YOUR TASK: What lines of the data hold the string "with"? Copy them all.

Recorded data
-- ==== Sys2Proof/WellFormed.lean ====
section
/-! DEFINITION. Well-formed commands: each operand fits the field that carries it (the tables *Mailbox record header* and
*Mailbox commands*, R69, R492), and each unit number names a unit of the device. A record can carry any value of its
fields; a value that its command refuses is still well-formed, because the refusal is the command's effect. -/

namespace Sys2Proof

/-- The value fits a field of `k` bytes. -/
def fits (k n : Nat) : Bool := decide (n < 256 ^ k)

/-- The header fields of a record (R69). -/
def CmdHdr.wf (h : CmdHdr) : Bool := fits 2 h.flags && fits 4 h.seq && fits 1 h.domain && fits 4 h.crc

/-- A header with a payload of up to 65,532 bytes, a multiple of 4 (R69). -/
def recordWf (h : CmdHdr) (payload : List Byte) : Bool :=
  h.wf && decide (payload.length ≤ 65532) && decide (payload.length % 4 = 0)

/-- A cause of reset names one of the nine rails. -/
def ResetCause.wf : ResetCause → Bool
  | .pwrGoodLow => true
  | .porstLow => true
  | .railLow r => decide (r < 9)

/-- A command to a function: register addresses have 17 bits, a relative card address 16 (R53). -/
def SdioCmd.wf : SdioCmd → Bool
  | .cmd0 | .cmd3 | .cmd5 | .cmd19 => true
  | .cmd7 rca | .cmd15 rca => fits 2 rca
  | .cmd52Read f a => decide (f < 8) && decide (a < 2 ^ 17)
  | .cmd52Write f a v => decide (f < 8) && decide (a < 2 ^ 17) && fits 1 v
  | .cmd53Read f a _ _ _ => decide (f < 8) && decide (a < 2 ^ 17)
  | .cmd53Write f a _ _ d => decide (f < 8) && decide (a < 2 ^ 17) && d != []

/-- A peer's CONFIG: a 10-bit ID and one of the 12 ports (R357). -/
def PeerConfig.wf (p : PeerConfig) : Bool := decide (p.id < 1024) && decide (p.port < 12)

/-- A training outcome names a channel and subchannel of the device (R398). -/
def TrainResult.wf : TrainResult → Bool
  | .ok => true
  | .fail c sub st => decide (c < 4) && decide (sub < 2) && fits 1 st

/-- A packet: its granules are 64 bytes each, with one travel code each (R359, R375). -/
def Packet.wf (p : Packet) : Bool :=
  fits 1 p.type && fits 1 p.pflags && decide (p.dst < 1024) && decide (p.src < 1024) && fits 2 p.tag && fits 1 p.gen &&
  fits 8 p.addr && decide (p.data.length ≤ 4) && p.data.all (fun g => g.length == 64) &&
  decide (p.codes.length = p.data.length) && p.codes.all (fits 2) && fits 8 p.be && fits 4 p.arg

/-- A flit: 32 bytes of payload on one of four virtual channels (R359). -/
def Flit.wf (x : Flit) : Bool := decide (x.vc < 4) && decide (x.payload.length = 32) && fits 4 x.crc

/-- A CTRL flit holds the credits of the four virtual channels (R366). -/
def CtrlMsg.wf (m : CtrlMsg) : Bool := decide (m.cred.length = 4)

/-- A TIME flit: a DEPTH of one byte (R390). -/
def TimeMsg.wf (m : TimeMsg) : Bool := fits 1 m.depth

/-- A well-formed command. -/
def wellFormed : Instr → Bool
  | .resetEntry c => c.wf
  | .resetRelease _ | .refclkPresent | .aonRelease _ | .sdioFunctionReady | .sdioCmd0Spi | .sdioCmd11 | .imageVerifyDone
  | .firmwareReady | .fwHalt | .firmwareHeartbeat | .cpStall | .smFault | .mbRecordExecute _ | .pmbAlert | .refclkLoss
  | .ppsEdge | .ppsLost | .seasonChangeDone | .counterWindowBoundary | .frameIntervalEnd | .doubtPulseEnd
  | .monthSlotStart | .itemAccept | .timeStep | .timeJoinLocked | .tapReset | .idcode | .extest | .clamp | .highz
  | .dbgAccessDone | .selfTestStart _ | .sample _ | .preload _ => true
  | .aonPllLocked src => decide (src < 4)
  | .sdioCommand c => c.wf
  | .bootImageWrite d | .mbCmdPortWrite d | .bulkDataWrite d => d != []
  | .mbDoorbellWrite v | .mbStatusW1c v => fits 4 v
  | .mbRspPortRead _ | .eventRecordRead _ | .bulkDataRead _ _ => true
  | .registerWrite fn a v => decide (fn < 4) && decide (a < 2 ^ 17) && fits 4 v
  | .nop h | .deviceInfo h | .safetyDisarm h | .safetyStatus h | .powerStatus h | .traceStatus h | .linkStatus h
  | .linkTimeJoin h | .svnAdvance h | .debugDisable h => h.wf
  | .channelTableSet h b c => h.wf && fits 8 b && fits 4 c
  | .channelInvalidate h f c => h.wf && fits 4 f && fits 4 c
  | .bulkWrite h a l | .bulkRead h a l | .wcacheInvalidate h a l => h.wf && fits 8 a && fits 8 l
  | .dmaStart h c f => h.wf && fits 2 c && fits 2 f
  | .dmaStop h c r | .dmaKick h c r | .egressStart h c r | .cameraStart h c r | .powerCapSet h c r | .traceStart h c r
  | .linkStart h c r | .linkIdSet h c r => h.wf && fits 2 c && fits 2 r
  | .streamRearm h st r ja b => h.wf && fits 2 st && fits 2 r && fits 4 ja && fits 8 b
  | .ddrInit h c => recordWf h c
  | .firewallSet h t r fl b l rd wr => h.wf && fits 2 t && fits 1 r && fits 1 fl && fits 8 b && fits 8 l && fits 2 rd && fits 2 wr
  | .firewallGet h t g r => h.wf && fits 2 t && fits 1 g && fits 1 r
  | .egressStop h p r | .egressUrunClear h p r | .graphUnload h p r | .graphHold h p r | .graphResume h p r
  | .graphStop h p r | .graphStatus h p r | .fbcRead h p r | .seasonSet h p r | .thermalSet h p r | .islandStop h p r
  | .islandStart h p r | .traceStop h p r | .traceTrigger h p r | .watchClear h p r | .watchArm h p r | .linkStop h p r
  | .linkWindowOpen h p r | .linkWindowClose h p r | .coreFence h p r | .coreUnfence h p r | .keyRevoke h p r
  | .debugEnable h p r => h.wf && fits 1 p && fits 3 r
  | .tensorCheck h u r d td => recordWf h td && fits 1 u && fits 1 r && fits 2 d
  | .tensorLocate h g td => recordWf h td && decide (g.length = 6) && g.all (fits 4)
  | .graphLoad h p => recordWf h p
  | .graphStart h g f r s f0 => h.wf && fits 1 g && fits 1 f && fits 2 r && fits 4 s && decide (f0.length ≤ 64) && f0.all (fits 4)
  | .graphHoldQuiescent g | .graphStopIdle g | .itemDispatch g => decide (g < 16)
  | .graphParamSet h g r e r2 v => h.wf && fits 1 g && fits 1 r && fits 2 e && fits 4 r2 && fits 8 v
  | .csiPortConfig h p l m q i r => h.wf && fits 1 p && fits 1 l && fits 1 m && fits 1 q && fits 1 i && fits 3 r
  | .cameraStop h p r w => h.wf && fits 1 p && fits 1 r && fits 2 w
  | .cameraStopTimeout p | .pipelineLineDone p | .frameComplete p | .patternTestStart p | .patternTestDone p _
  | .sensorWriteDone p _ => decide (p < 64)
  | .cameraStatus h p c r => h.wf && fits 1 p && fits 1 c && fits 2 r
  | .triggerSet h t m q r p st w c =>
    h.wf && fits 1 t && fits 1 m && fits 1 q && fits 1 r && fits 4 p && fits 8 st && fits 4 w && fits 4 c
  | .triggerSwitchPoint t | .camTrigPulse t | .camTrigPulseEnd t => decide (t < 64)
  | .sensorCommit h p r c q w => h.wf && fits 1 p && fits 1 r && fits 2 c && fits 8 q && fits 8 w
  | .i3cTransfer h p a d l x => h.wf && fits 1 p && fits 1 a && fits 1 d && fits 1 l && decide (x.length = 64)
  | .safetyArm h p => recordWf h p
  | .safetyClear h src k sc => h.wf && fits 1 src && fits 1 k && fits 2 sc
  | .fbcLoad h p r a => h.wf && fits 1 p && fits 3 r && fits 8 a
  | .traceMark h v => h.wf && fits 4 v
  | .counterRead h c r f n r2 | .counterClear h c r f n r2 => h.wf && fits 1 c && fits 1 r && fits 2 f && fits 2 n && fits 2 r2
  | .watchSet h w => recordWf h w
  | .linkRouteSet h f c ps => recordWf h ps && fits 2 f && fits 2 c
  | .linkAbort h f l => h.wf && fits 2 f && fits 2 l
  | .linkReserve h p d r m => h.wf && fits 1 p && fits 1 d && fits 2 r && fits 4 m
  | .linkWindowSet h w r b l => h.wf && fits 1 w && fits 3 r && fits 8 b && fits 8 l
  | .linkImportSet h e w d ep r b l => h.wf && fits 1 e && fits 1 w && fits 2 d && fits 2 ep && fits 2 r && fits 8 b && fits 8 l
  | .linkIdAssign h p r i => h.wf && fits 1 p && fits 1 r && fits 2 i
  | .linkMboxRelay h d r rec => recordWf h rec && fits 2 d && fits 2 r
  | .linkEventSink h d f => h.wf && fits 2 d && fits 2 f
  | .linkPpsSet h p f => h.wf && fits 4 p && fits 4 f
  | .bootRelay h p r a l r2 => h.wf && fits 1 p && fits 3 r && fits 8 a && fits 4 l && fits 4 r2
  | .keyProvision h s r k => recordWf h k && fits 1 s && fits 3 r
  | .thermalSensorRead n _ | .thermalTrip n _ => decide (n < 64)
  | .budgetEpochStart _ => true
  | .vmon r _ => decide (r < 9)
  | .clkMon i _ => decide (i < 55)
  | .doubtLevelEnd src k _ => decide (1 ≤ src) && decide (src ≤ 15) && decide (k < 8)
  | .goldenRunStart c _ | .goldenRunDone c _ _ | .goldenRunOverdue c _ => decide (c < 11)
  | .selfTestDone b => b.elim true (fun k => decide (k < 16))
  | .csiFrameStart p v _ | .csiFrameEnd p v _ => decide (p < 16) && decide (v < 16)
  | .csiLongPacket p v d x _ _ n _ => decide (p < 16) && decide (v < 16) && decide (d < 64) && decide (n ≤ x.length)
  | .csiHeaderError p => decide (p < 16)
  | .sensorIbi p a _ => decide (p < 16) && decide (a < 128)
  | .i3cTransferDone p _ _ => decide (p < 16)
  | .sourceNotice g l => decide (g < 16) && decide (l < 64)
  | .nodeStart n | .nodeComplete n | .deadlockWalk n => decide (n < 32768)
  | .engineRunStart e _ | .engineRunDone e _ => decide (e < 96)
  | .obxObjectEmit k => decide (k < 16)
  | .coreUnitStart c | .scalarInstruction c _ | .issue c _ | .opStart c _ | .opComplete c _ _ _ | .spawn c _ | .coreUnitComplete c
  | .itemComplete c => decide (c < 256)
  | .resultRelease f => decide (f < 4096)
  | .recordAccept p | .egressSlot p _ => decide (p < 8)
  | .dmaDescriptorStart c _ | .dmaReadReturn c _ | .dmaDescriptorEnd c => decide (c < 1024)
  | .streamBlockStart t | .streamBlockDone t | .streamCancelled t => decide (t < 256)
  | .fsScrubRow b _ _ => decide (b < 48)
  | .ddrRefresh c | .ddrAlert c => decide (c < 4)
  | .ddrMr4Poll c r _ => decide (c < 4) && decide (r < 2)
  | .ddrScrubGranule a _ _ r _ _ => decide (a < 2 ^ 45) && decide (r < 2)
  | .ddrInitDone t => t.wf
  | .linkDetectPulse p | .linkPeerDetected p | .linkEqDone p | .linkAlignDone p _ _ _ | .linkTrainFail p | .replayTimer p
  | .timeFlitSend p | .hotJoin p | .ctrlFlitSend p => decide (p < 12)
  | .linkUp p c => decide (p < 12) && c.wf
  | .flitReceive p x _ => decide (p < 12) && x.wf
  | .ctrlReceive p m => decide (p < 12) && m.wf
  | .linkDown p c => decide (p < 12) && fits 1 c
  | .timeFlitReceive p m _ fr => decide (p < 12) && m.wf && fits 1 fr
  | .timeHoldover c => fits 1 c
  | .write p _ | .read p _ | .semSignal p | .winOpen p | .winClose p | .mbox p | .event p | .transactionResponse p => p.wf
  | .bootData k p | .bootEnd k p | .idAssign k p => decide (k < 12) && p.wf
  | .bootRelayDone p _ => decide (p < 12)
  | .traceRecordArrive c u => decide (c < 16) && decide (u < 2048)
  | .traceSpillCopy c _ => decide (c < 8)
  | .watchRead w _ => decide (w < 64)
  | .bypass c => fits 1 c
  | .dbgAccess d _ => decide (d < 2 ^ 128)

end Sys2Proof
end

SOLUTION TO THIS EXERCISE:
/-- A header with a payload of up to 65,532 bytes, a multiple of 4 (R69). -/
/-- A packet: its granules are 64 bytes each, with one travel code each (R359, R375). -/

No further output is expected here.